This is, of course, quite short. Going in, I was not sure what level of sophistication this assumes in the listener; the answer is none. Mention is made of another forthcoming book which might be more interesting. It was pleasant and mildly thought-provoking at turns. I didn't think this added big value for me, inasmuch as any educated thinker who has exposure to any notions of biology, ecosystems or management, has probably heard or intuited much of this already. Hey, changing one component of a system affects other components, sometimes in ways unforeseen. Surprise, surprise.
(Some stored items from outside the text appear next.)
-- ==== Sys2Proof/Machine/Core.lean ====
section
/-! DEFINITION. The machine behind the host's interface. -/

def Sys2Proof.core : Host.Core :=
  { State := Sys2Proof.Machine.State, Fault := Sys2Proof.Machine.Fault,
    Refusal := Sys2Proof.Machine.Refusal, step := Sys2Proof.Machine.step,
    reset := Sys2Proof.Machine.State.reset }
end

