-- ==== Sys2Proof/Certificates/Slice0/Obligations.lean ====
section
/-! DEFINITION. The statements for the provers: what the rules of the spec say the machine does. -/

open Sys2Proof Sys2Proof.Machine

/-! ## Encoding -/

/-- Fifteen words written out from the spec decode as 95_test_vectors.md says in its example E4 and its table of
section 2.1. -/
def Obligations.SpecWordsDecode : Prop :=
  decode 0x00E0 = .ok .cls ∧ decode 0x00EE = .ok .ret ∧ decode 0x5120 = .ok (.seReg 1 2) ∧
  decode 0x6A3C = .ok (.ldImm 0xA 0x3C) ∧ decode 0x8ABE = .ok (.shl 0xA 0xB) ∧
  decode 0x8AB6 = .ok (.shr 0xA 0xB) ∧ decode 0x9120 = .ok (.sneReg 1 2) ∧
  decode 0xD12F = .ok (.drw 1 2 0xF) ∧ decode 0xE19E = .ok (.skp 1) ∧ decode 0xF129 = .ok (.ldFX 1) ∧
  decode 0xFF65 = .ok (.load 0xF) ∧ decode 0x0000 = .error (.unknownOpcode 0x0000) ∧
  decode 0x5121 = .error (.unknownOpcode 0x5121) ∧ decode 0x8AB8 = .error (.unknownOpcode 0x8AB8) ∧
  decode 0xF130 = .error (.unknownOpcode 0xF130)

/-- Decoding an encoded instruction gives it back, from its word (R105) and from its bytes as they lie in
memory, the more significant first (R73), with whatever bytes follow left over. -/
def Obligations.DecodeInvertsEncode : Prop :=
  ∀ (i : Instr) (rest : List Byte),
    decode (encode i) = .ok i ∧ decodeBytes (wordBytes (encode i) ++ rest) = .ok (i, rest)

/-- A word that decodes is the encoding of what it decodes to: each legal word has one meaning and no bit of it
is dropped. -/
def Obligations.EncodeInvertsDecode : Prop :=
  ∀ (op : Word) (i : Instr), decode op = .ok i → encode i = op

/-- A word with the fixed bits of some instruction's row of opcode_table.json decodes to an instruction of
that very row: no two rows overlap. -/
def Obligations.RowWordsDecodeToTheirRow : Prop :=
  ∀ (op : Word) (i : Instr), op &&& (opcodeRow i).mask = (opcodeRow i).pattern →
    ∃ j, decode op = .ok j ∧ opcodeRow j = opcodeRow i

/-- The decoder takes exactly the legal words, and gives the verdict unknown, naming the word, for those of the
six illegal classes (R105, R106; that 5xyn and 9xyn with n ≠ 0 are illegal is the spec's decision D28). -/
def Obligations.DecoderTakesExactlyLegalWords : Prop :=
  ∀ op : Word, ((∃ i, decode op = .ok i) ↔ legalWord op = true) ∧
    (legalWord op = false → decode op = .error (.unknownOpcode op))

/-! ## The cycle -/

/-- When the next step fetches and the word at PC decodes to i, the step is exec of i, then the timer stage
unless i faulted, then the host bookkeeping (R140, R145; the bookkeeping is the model's, log 5, log 7, log 8). -/
def Obligations.StepRunsDecodedInstruction : Prop :=
  ∀ (s t : State) (i : Instr), s.ready → s.fetches i → exec i s = .next t →
    (t.fault = none →
      step s = .next ({ t with dt := countDown t.dt, st := countDown t.st }.actionDone false)) ∧
    (t.fault ≠ none → step s = .next (t.actionDone false))

/-- Every instruction answers a next state from every state: no instruction stops the machine (log 1). -/
def Obligations.EveryInstructionAnswersNext : Prop :=
  ∀ (i : Instr) (s : State), ∃ t, exec i s = .next t

/-- A fetch from above 0xFFE latches FETCH_OUT_OF_RANGE with PC and changes nothing else (R141; the latch and the
rollback are the spec's decisions D16 and D17, the bookkeeping is the model's, log 5, log 7, log 8). -/
def Obligations.FetchOutOfRangeLatches : Prop :=
  ∀ s : State, s.ready → 0xFFE < s.pc.toNat →
    step s = .next ({ s with fault := some ⟨.fetchOutOfRange, s.pc.toNat⟩ }.actionDone false)

/-- An illegal word latches UNKNOWN_OPCODE with the word and changes nothing else (R142; the latch and the
rollback are the spec's decisions D16 and D17, 5xyn and 9xyn its decision D28, and the bookkeeping is the model's,
log 5, log 7, log 8). -/
def Obligations.IllegalWordLatches : Prop :=
  ∀ s : State, s.ready → s.pc.toNat ≤ 0xFFE → legalWord (s.readWord s.pc.toNat) = false →
    step s = .next
      ({ s with fault := some ⟨.unknownOpcode, (s.readWord s.pc.toNat).toNat⟩ }.actionDone false)

/-- A cycle of a halted block changes no state of the block (R313, the spec's decision D16; the bookkeeping is
the model's, log 5, log 7, log 8). -/
def Obligations.HaltedCycleChangesNothing : Prop :=
  ∀ s : State, s.atCycle → s.halted → step s = .next (s.actionDone false)

/-- Only `init` takes a block out of a latched fault: any other step leaves the latch as it is (R313, R353, the
spec's decision D16; that the host's action stands at the head of the script is the model's, log 7). -/
def Obligations.OnlyInitClearsFault : Prop :=
  ∀ (s t : State), s.halted → step s = .next t → s.script.head? ≠ some .init → t.fault = s.fault

/-- At the end of every committed cycle each timer stands one lower than the value the cycle left, and at 0 if that
was 0. That value is the one before the cycle for every instruction and for a waiting cycle, and V[x] for Fx15 (DT) and
Fx18 (ST). A cycle that faults leaves both (R330, R145; waiting cycles follow the spec's conflict choice C5 and decision
D15, faulting ones its decision D17, and what is a cycle in the script is the model's, log 7). -/
def Obligations.CyclesCountTimersDown : Prop :=
  ∀ s t : State, s.atCycle → s.fault = none → step s = .next t →
    (t.fault ≠ none → t.dt = s.dt ∧ t.st = s.st) ∧
    (t.fault = none →
      ((∀ x, ¬ s.fetches (.ldDtX x)) → t.dt.toNat = s.dt.toNat - 1) ∧
      (∀ x, s.fetches (.ldDtX x) → t.dt.toNat = (s.reg x).toNat - 1) ∧
      ((∀ x, ¬ s.fetches (.ldStX x)) → t.st.toNat = s.st.toNat - 1) ∧
      (∀ x, s.fetches (.ldStX x) → t.st.toNat = (s.reg x).toNat - 1))

/-- A cycle that latches a fault changes nothing but the latch: no register, memory, stack, framebuffer, REDRAW
or PC write and no timer decrement (R144, the spec's decision D17; the bookkeeping is the model's, log 5, log 7,
log 8). -/
def Obligations.FaultsArePrecise : Prop :=
  ∀ (s t : State), s.atCycle → s.fault = none → step s = .next t → t.fault ≠ none →
    t = ({ s with fault := t.fault }.actionDone false)

/-- Once decoded, only 00EE, 2nnn, Dxyn, Fx33, Fx55, Fx65, Ex9E and ExA1 can fault (R312, which the spec derives
from R311). -/
def Obligations.OnlyListedInstructionsFault : Prop :=
  ∀ (i : Instr) (s t : State), exec i s = .next t → t.fault ≠ s.fault → mayFault i

/-- A waiting block with a key pressed takes the lowest one, advances and stops waiting; with none it changes
nothing; the timers count down either way (R295, which the spec derives; the form of the wait and the running
timers are its decision D15, the bookkeeping is the model's, log 5, log 7, log 8). -/
def Obligations.AwaitStepTakesLowestKey : Prop :=
  ∀ (s : State) (x : RegIdx), s.atCycle → s.fault = none → s.await = some x →
    (∀ k : Fin 16, s.keys[k] = true → (∀ j < k, s.keys[j] = false) →
      ∃ t, step s = .next t ∧ (t.reg x).toNat = k.val ∧ t.pc = s.pc + 2 ∧ t.await = none ∧
        SameRegsBut x s t ∧
        t = { s with
          v := t.v, pc := t.pc, await := none, dt := countDown s.dt, st := countDown s.st }.actionDone false) ∧
    ((∀ k : Fin 16, s.keys[k] = false) →
      step s = .next ({ s with dt := countDown s.dt, st := countDown s.st }.actionDone false))

/-- "The result is the same as refetching and re-executing the Fx0A at PC each cycle" (R295, which the spec
derives), in every state that meets the invariant. -/
def Obligations.AwaitStepIsReexecution : Prop :=
  ∀ s : State, s.Inv → s.await ≠ none → s.cycle = { s with await := none }.cycle

/-! ## Control flow -/

/-- 00EE pops the address 2nnn pushed, or latches STACK_UNDERFLOW when SP = 0 (R171; the stack convention is the
spec's decision D3, the latch D16 and D17). -/
def Obligations.ReturnPopsTheStack : Prop :=
  ∀ s : State,
    (0 < s.sp.val → ∃ t, exec .ret s = .next t ∧ t.sp.val + 1 = s.sp.val ∧
      some t.pc = s.stack[t.sp.val]? ∧ t.stack = s.stack ∧ OnlyStack s t) ∧
    (s.sp.val = 0 → exec .ret s = .next { s with fault := some ⟨.stackUnderflow, s.pc.toNat⟩ })

/-- 2nnn pushes PC + 2 and jumps, or latches STACK_OVERFLOW when SP = 16 (R173; the stack convention is the
spec's decision D3, the latch D16 and D17). -/
def Obligations.CallPushesReturnAddress : Prop :=
  ∀ (s : State) (nnn : BitVec 12),
    (s.sp.val < 16 → ∃ t, exec (.call nnn) s = .next t ∧ t.sp.val = s.sp.val + 1 ∧
      t.stack[s.sp.val]? = some (s.pc + 2) ∧
      (∀ j : Fin 16, j.val ≠ s.sp.val → t.stack[j] = s.stack[j]) ∧ t.pc.toNat = nnn.toNat ∧ OnlyStack s t) ∧
    (s.sp.val = 16 → exec (.call nnn) s = .next { s with fault := some ⟨.stackOverflow, s.pc.toNat⟩ })

/-- A call, then a return from any state that has SP and the pushed slot as the call left them, continues
after the call with SP restored (R179, which the spec derives from R171 and R173). -/
def Obligations.CallReturnRoundTrip : Prop :=
  ∀ (s u : State) (nnn : BitVec 12), s.sp.val < 16 →
    ∃ t, exec (.call nnn) s = .next t ∧
      (u.sp = t.sp → u.stack[s.sp.val]? = t.stack[s.sp.val]? →
        ∃ w, exec .ret u = .next w ∧ w.pc = s.pc + 2 ∧ w.sp = s.sp)

/-- 1nnn sets PC to nnn, and Bnnn sets it to nnn + V0, not reduced: at most 0x10FE. -/
def Obligations.JumpsSetPc : Prop :=
  ∀ (s : State) (nnn : BitVec 12),
    (∃ t, exec (.jp nnn) s = .next t ∧ t.pc.toNat = nnn.toNat ∧ OnlyPc s t) ∧
    (∃ t, exec (.jpV0 nnn) s = .next t ∧ t.pc.toNat = nnn.toNat + (s.reg 0).toNat ∧ t.pc.toNat ≤ 0x10FE ∧
      OnlyPc s t)

/-- 3xkk and 4xkk move PC by 4 when V[x] equals, or differs from, kk, and by 2 otherwise. -/
def Obligations.ImmediateSkips : Prop :=
  ∀ (s : State) (x : RegIdx) (kk : Byte),
    (∃ t, exec (.seImm x kk) s = .next t ∧ t.pc = (if s.reg x = kk then s.pc + 4 else s.pc + 2) ∧ OnlyPc s t) ∧
    (∃ t, exec (.sneImm x kk) s = .next t ∧ t.pc = (if s.reg x = kk then s.pc + 2 else s.pc + 4) ∧ OnlyPc s t)

/-- 5xy0 and 9xy0 move PC by 4 when V[x] equals, or differs from, V[y], and by 2 otherwise. -/
def Obligations.RegisterSkips : Prop :=
  ∀ (s : State) (x y : RegIdx),
    (∃ t, exec (.seReg x y) s = .next t ∧ t.pc = (if s.reg x = s.reg y then s.pc + 4 else s.pc + 2) ∧
      OnlyPc s t) ∧
    (∃ t, exec (.sneReg x y) s = .next t ∧ t.pc = (if s.reg x = s.reg y then s.pc + 2 else s.pc + 4) ∧
      OnlyPc s t)

/-! ## Loads and the ALU -/

/-- 6xkk, 7xkk and 8xy0 write kk, (V[x] + kk) mod 256 and V[y] to V[x], and no other register, VF among
them. -/
def Obligations.LoadAddMoveWriteRegister : Prop :=
  ∀ (s : State) (x y : RegIdx) (kk : Byte),
    (∃ t, exec (.ldImm x kk) s = .next t ∧ t.reg x = kk ∧ SameRegsBut x s t ∧ OnlyRegs s t ∧ t.pc = s.pc + 2) ∧
    (∃ t, exec (.addImm x kk) s = .next t ∧ (t.reg x).toNat = ((s.reg x).toNat + kk.toNat) % 256 ∧
      SameRegsBut x s t ∧ OnlyRegs s t ∧ t.pc = s.pc + 2) ∧
    (∃ t, exec (.mov x y) s = .next t ∧ t.reg x = s.reg y ∧ SameRegsBut x s t ∧ OnlyRegs s t ∧
      t.pc = s.pc + 2)

/-- 8xy1, 8xy2 and 8xy3 write the bitwise OR, AND and XOR of V[x] and V[y] to V[x] and leave VF alone unless x is
F (R204 to R206; that VF is left alone is the spec's decision D10). -/
def Obligations.BitwiseOperations : Prop :=
  ∀ (s : State) (x y : RegIdx),
    (∃ t, exec (.or x y) s = .next t ∧
      (∀ k, (t.reg x).getLsbD k = ((s.reg x).getLsbD k || (s.reg y).getLsbD k)) ∧
      SameRegsBut x s t ∧ OnlyRegs s t ∧ t.pc = s.pc + 2) ∧
    (∃ t, exec (.and x y) s = .next t ∧
      (∀ k, (t.reg x).getLsbD k = ((s.reg x).getLsbD k && (s.reg y).getLsbD k)) ∧
      SameRegsBut x s t ∧ OnlyRegs s t ∧ t.pc = s.pc + 2) ∧
    (∃ t, exec (.xor x y) s = .next t ∧
      (∀ k, (t.reg x).getLsbD k = ((s.reg x).getLsbD k ^^ (s.reg y).getLsbD k)) ∧
      SameRegsBut x s t ∧ OnlyRegs s t ∧ t.pc = s.pc + 2)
"Very light on actual systems"
The description of this book suggests the author provides an adequate definition of systems in the world -- "organisational systems, business systems, political systems, family systems, inter-personal systems, biological systems, economic systems" -- and explains how the universal nature of the development of these systems can be applied to organizations to help them run at an optimal level.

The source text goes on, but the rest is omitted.